Mezun öğrenciler ilk seneki
sıralamalarına bakılmaksızın çevrelerince “kazanamadı” olarak nitelendiriliyor
çoğu zaman. Anlayacağınız sıradan bir üniversite adayına göre mücadele etmeleri
gereken ekstra etmenler söz konusu. Üstelik bu sene tüm bu etmenlerin üstüne
pandemi faktörü de eklendi. Sistemde bir yeri olmayan mezunların bu seneki son
sınıfların müfredat anlamında en azından kendi geldikleri konuma kadar
gelebilmelerini temenni etmekten başka bir çareleri kalmadı. Geçtiğimiz sene
defalarca turladığı konuları sınavda göremeyen bir mezun olarak bu durumun ne
kadar can sıkıcı olduğunun fazlasıyla farkındayım.
Bu yazımda, mezun senesinde
pandemiye yakalanan bir öğrencinin gözünden, pandemi sürecinde mezuna kalanlara
yönelik bazı tavsiyelerde bulunacağım. Mevcut koşullarda bu sene her
zamankinden farklı bir hazırlık süreci yaşayacağımızı kestirmek çok da zor
olmasa gerek. Öncelikle yapmamız gereken kendimizi bu sürece hem mental hem de
fiziksel olarak hazırlamak. Geçtiğimiz sene yaptıklarımızı ve yapamadıklarımızı
bir kenara bırakıp kendimize yeni bir sayfa açmamız gerekiyor. Sınav sonucunu
gördüğünüz andan itibaren mezuna kalma kararını verdiyseniz, bu süreci çoktan
atlatmış olmanız gerek. Eğer benim gibi geleceğine kesin gözüyle baktığınız bir
bölüm yazıp açıkta kaldıysanız biraz daha tramvatik bir başlangıç yaptınız
demektir. Kendinize bir iki hafta verip bu psikolojiden kurtulmanız doğru bir
tercih olacaktır. Unutmayın her şeyi batırmış bile olsanız düzeltmek için
önünüzde çok uzun bir sene var.
Ön hazırlık sürecini
atlattığımızı düşünürsek vermemiz gereken bir başka karar da okuldan uzakta
olduğumuz bu süreçte herhangi bir kurumdan destek alacak mıyız. Ben tek başıma
üstesinden gelemeyeceğimi düşündüğüm için orta halli bir dershaneye
yazılmıştım. Sınıf ortamında olmak, etrafınızda sizin gibi mezuna kalan
arkadaşlarınızın olması iyi hissettirebiliyor. Salgın şartlarında bu konu
farklı bir boyut kazandı. Yüz yüze eğitimin çok da sağlıklı bir şekilde
yapılamayacağını göz önünde bulundurmalıyız. Bu sebepten ötürü eğer bir
dershaneye yazılacaksak, aradığımız kriterler daha farklı olmalı.

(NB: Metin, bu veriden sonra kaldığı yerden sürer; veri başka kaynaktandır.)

-- ==== Sys2Proof/Machine/Gang.lean ====
section
/-!
DEFINITION. Gangs (R198-R204): placement, start, the end of tasks, pre-emption with its save areas, restore, the gang barrier
(R139, R373), and circuits that nodes open (R194).
-/

namespace Sys2Proof.Machine

open Sys2Proof

/-! ## What is free (R198) -/

/-- The context is held: by a task, or by a gang that is being loaded. -/
def ctxHeld (s : State) (x : Nat) : Bool := (getX s x).task || s.gangs.any (fun g => g.st == 0 && g.xs.contains x)

/-- The contexts that hold spans and tiles of core k: those held, and those of swapped-out partitions (R203). -/
def holders (s : State) (k : Nat) (skip : List Nat) : List Ctx :=
  ((tab 4 (fun i => 4 * k + i)).filter (fun x => ctxHeld s x && !skip.contains x)).map (getX s)
  ++ (s.parts.flatMap (fun p => (p.2.saved.filter (fun v => coreOf v.1 == k)).map (·.2)))

/-- The contexts that hold spans and tiles of core k, and the size of its data cache (R138, R198). -/
abbrev Held := List Ctx × Nat

def heldOn (s : State) (k : Nat) (skip : List Nat) : Held := (holders s k skip, (getC s k).split.toNat)

/-- A unit of 64 KiB of a core is free: in no region, outside the data cache, in no exchange bank in use (R136, R138, R198). -/
def unitFree (h : Held) (u : Nat) : Bool :=
  !(decide (56 ≤ u + 4 * h.2) && decide (u < 56))
  && h.1.all (fun c => !(decide (c.tsBase.toNat ≤ u) && decide (u < c.tsBase.toNat + c.tsSize.toNat)) && !(c.exch && decide (56 ≤ u)))

/-- No region lies in the top 512 KiB. -/
def topFree (h : Held) : Bool := h.1.all (fun c => decide (c.tsBase.toNat + c.tsSize.toNat ≤ 56))

/-- The free accumulator tiles of a core. -/
def freeTiles (h : Held) : List Nat := (List.range 8).filter (fun t => h.1.all (fun c => !bit c.acm t))

/-- The lowest free spans of n units each, from unit u on; f bounds the search. -/
def findSpans (ok : Nat → Bool) (n top : Nat) : Nat → Nat → Nat → List Nat
  | 0, _, _ => []
  | _, _, 0 => []
  | f + 1, u, m + 1 =>
    if top < u + n then []
    else if (tab n (fun i => u + i)).all ok then u :: findSpans ok n top f (u + n) m
    else findSpans ok n top f (u + 1) (m + 1)

/-- A mask of tiles. -/
def tileMask (l : List Nat) : Nat := l.foldl (fun a t => a + 2 ^ t) 0

/-- Where a task goes: context, span base, tiles. -/
abbrev Seat := Nat × Nat × Nat

/-- The core is being repaired: it takes no context (R161). -/
def inRepair (s : State) (k : Nat) : Bool := s.mgmt.repairs.any (fun r => r.1 == k)

/-- The seats that core k has for a gang node's `per` contexts (R198). -/
def coreSeats (s : State) (k : Nat) (skip : List Nat) (b : BitVec 512) : Option (List Seat) :=
  let per := gbPer b
  let xs := (tab 4 (fun i => 4 * k + i)).filter (fun x => !ctxHeld s x || skip.contains x)
  let h := heldOn s k skip
  let spans := findSpans (unitFree h) (gbTs b) (if gbExch b then 56 else 64) 65 0 per
  let tiles := freeTiles h
  if per ≤ xs.length ∧ spans.length = per ∧ per * gbAcm b ≤ tiles.length ∧ (!gbExch b || topFree h) ∧ !inRepair s k then
    some (tab per (fun i => (xs.getD i 0, spans.getD i 0, tileMask ((tiles.drop (gbAcm b * i)).take (gbAcm b)))))
  else none

/-- The active cores of a cluster, ascending. -/
def clusterCores (s : State) (die cl : Nat) : List Nat := (tab 16 (fun i => die * 64 + cl * 16 + i)).filter (fun k => (getC s k).active)

/-- The contexts that a partition holds on a die. -/
def partUsed (s : State) (p die : Nat) (skip : List Nat) : Nat :=
  ((tab 256 (fun i => die * 256 + i)).filter (fun x => ctxHeld s x && (getX s x).part.toNat == p && !skip.contains x)).length
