-- ==== Sys2Proof/Machine/Flags.lean ====
section
/-!
DEFINITION. Conditions of compares (R342) and the flags of the accumulator (R299).
-/

namespace Sys2Proof.Machine

open Sys2Proof

/-- The conditions of R342. -/
inductive Cond where
  | eq
  | ne
  | lt
  | le
  | lo
  | ls
deriving DecidableEq, Repr

/-- The condition holds of two 64-bit values: `lt` and `le` signed, `lo` and `ls` unsigned. -/
def Cond.holds (q : Cond) (a b : DWord) : Bool :=
  match q with
  | .eq => a == b
  | .ne => a != b
  | .lt => a.slt b
  | .le => a.sle b
  | .lo => a.ult b
  | .ls => a.ule b

end Sys2Proof.Machine
end

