/-- R366, R365: an atomic issues when its handle is VALID, its address aligned and its bytes in the page, populated, readable and writable, in a page that
is not being moved: the access joins the context's accesses with its
operation, operands and class, and with D ≠ 0 its result waits for it at latency 12; an acquire freezes the context after the
bundle; a guard that does not hold leaves no effect.  An exchange store of a gang member, aligned and inside the window, to a task
that still runs, leaves as one packet, and the gang counts it; to a task that has ended it is discarded. -/
def Obligations.AtomicForms : Prop :=
  (∀ (s : State) (d a b : BitVec 5) (h : BitVec 4) (z : BitVec 1) (x : AtExt) (y : CasExt),
      Unblocked s → wfSemScope x.sem x.scope = true → wfSemScope y.sem y.scope = true →
    let c := s.ctx
    let hd := readH c h.toNat
    let o := (readS c a).toNat
    let n := if z = 1 then 8 else 4
    let eff := fun (op : Nat) (wide : Bool) (cmp : DWord) (oc : BitVec 4) (sem : BitVec 2) (scope : BitVec 3) (t : State) =>
      let t1 := addAccess s.cur (.atomic op wide (readS c b) cmp (d != 0)) (hd.addrAt o) (if wide then 8 else 4) oc sem scope false hd.nc [] t
      let t2 := if d = 0 then t1
        else modX t1 s.cur (fun k => k.addResult 12 (.sreg (physS c d.toNat) 0) (if wide then 11 else 10) (.waiting t.nextId))
      if sem = 1 ∨ sem = 3 then modX t2 s.cur (fun k => { k with await := .acquire t.nextId scope.toNat, lastFrz := 1 }) else t2
    let on := fun (g : BitVec 5) => readP c (g.extractLsb' 0 4) != g.getLsbD 4
    let served := fun (m : Nat) => Serves s hd o m m true true
    let form := fun (op : Nat) (ins : Instr) =>
      (on x.g = true → served n → Issues ins s 2 (eff op (z == 1) 0 x.oc x.sem x.scope)) ∧ (on x.g = false → Issues ins s 2 id)
    form 0 (.aadd d a b h z x) ∧ form 1 (.asub d a b h z x) ∧ form 2 (.aand d a b h z x) ∧ form 3 (.aor d a b h z x)
    ∧ form 4 (.axor d a b h z x) ∧ form 5 (.amin d a b h z x) ∧ form 6 (.amax d a b h z x) ∧ form 7 (.aminz d a b h z x)
    ∧ form 8 (.amaxz d a b h z x) ∧ form 9 (.aswp d a b h z x)
    ∧ (on y.g = true → served n → Issues (.acas d a b h z y) s 2 (eff 10 (z == 1) (readS c y.c) y.oc y.sem y.scope))
    ∧ (on y.g = false → Issues (.acas d a b h z y) s 2 id)
    ∧ (on x.g = true → served 4 → Issues (.afadd d a b h 0 x) s 2 (eff 11 false 0 x.oc x.sem x.scope))
    ∧ (on x.g = false → Issues (.afadd d a b h 0 x) s 2 id))
  ∧ (∀ (s : State) (g a b c : BitVec 5) (q : Gang), Unblocked s →
    let k := s.ctx
    let o := (readS k a).toNat
    let n := (readS k c).toNat
    let on := readP k (g.extractLsb' 0 4) != g.getLsbD 4
    let mine := s.gangs.find? (fun r => r.id == k.gang && r.xs.contains s.cur) = some q
    (on = false → Issues (.xst g a b c) s 2 id)
    ∧ (on = true → mine → q.exch = true → n < q.tasks → o < 0x40000 → o % 8 = 0 →
        (n ∉ q.live → Issues (.xst g a b c) s 2 id)
        ∧ (n ∈ q.live → Issues (.xst g a b c) s 2 (fun t =>
            sendPkt { t with gangs := updFirst (fun r => r.id = q.id) (fun r => { r with xstOut := r.xstOut + 1 }) t.gangs }
              (mkPkt 6 0 k.part (coreEp t (coreOf s.cur)) (coreEp t (coreOf (q.xs.getD n s.cur))) 0 o (leBytes 8 (readS k b).toNat)
                (.xst q.id n k.phase.toNat o)))))
    ∧ (on = true → o % 8 ≠ 0 → Traps (.xst g a b c) s 1 ⟨0x05, 0, 0, BitVec.ofNat 64 (o % 2 ^ 56)⟩)
    ∧ (on = true → o % 8 = 0 → mine → (q.exch = false ∨ q.tasks ≤ n ∨ 0x40000 ≤ o) →
        Traps (.xst g a b c) s 1 ⟨0x06, 0, 0, BitVec.ofNat 64 (o % 2 ^ 56)⟩))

- Kurumun fiziki imkanları salgın için önlem
almaya müsait mi? (sosyal mesafe hijyen vb.) - Uzaktan eğitimin kalitesi Youtubedaki eğitim
kanallarının ötesine geçebilecek mi? - Rehberlik, ödev takibi vb. konularda nasıl bir
yol haritası izlenecek? - Karantina koşullarında evlere kaynak ve deneme
gibi materyaller kargo yoluyla gönderilecek mi?
En can alıcı konu 4. madde belki
de. Herkesin evde kaldığı dönemde kitap siteleri ne yazık ki oluşan talebi
karşılamakta zorlanıyor. Bir deneme için haftalarca beklemek, bir çoğunu ise
hiç bulamamak geçtiğimiz sene yaşadığımız sorunlardan bazılarıydı. Kaydolacağınız
kurumla bu durumları konuşmanızı şiddetle tavsiye edelim.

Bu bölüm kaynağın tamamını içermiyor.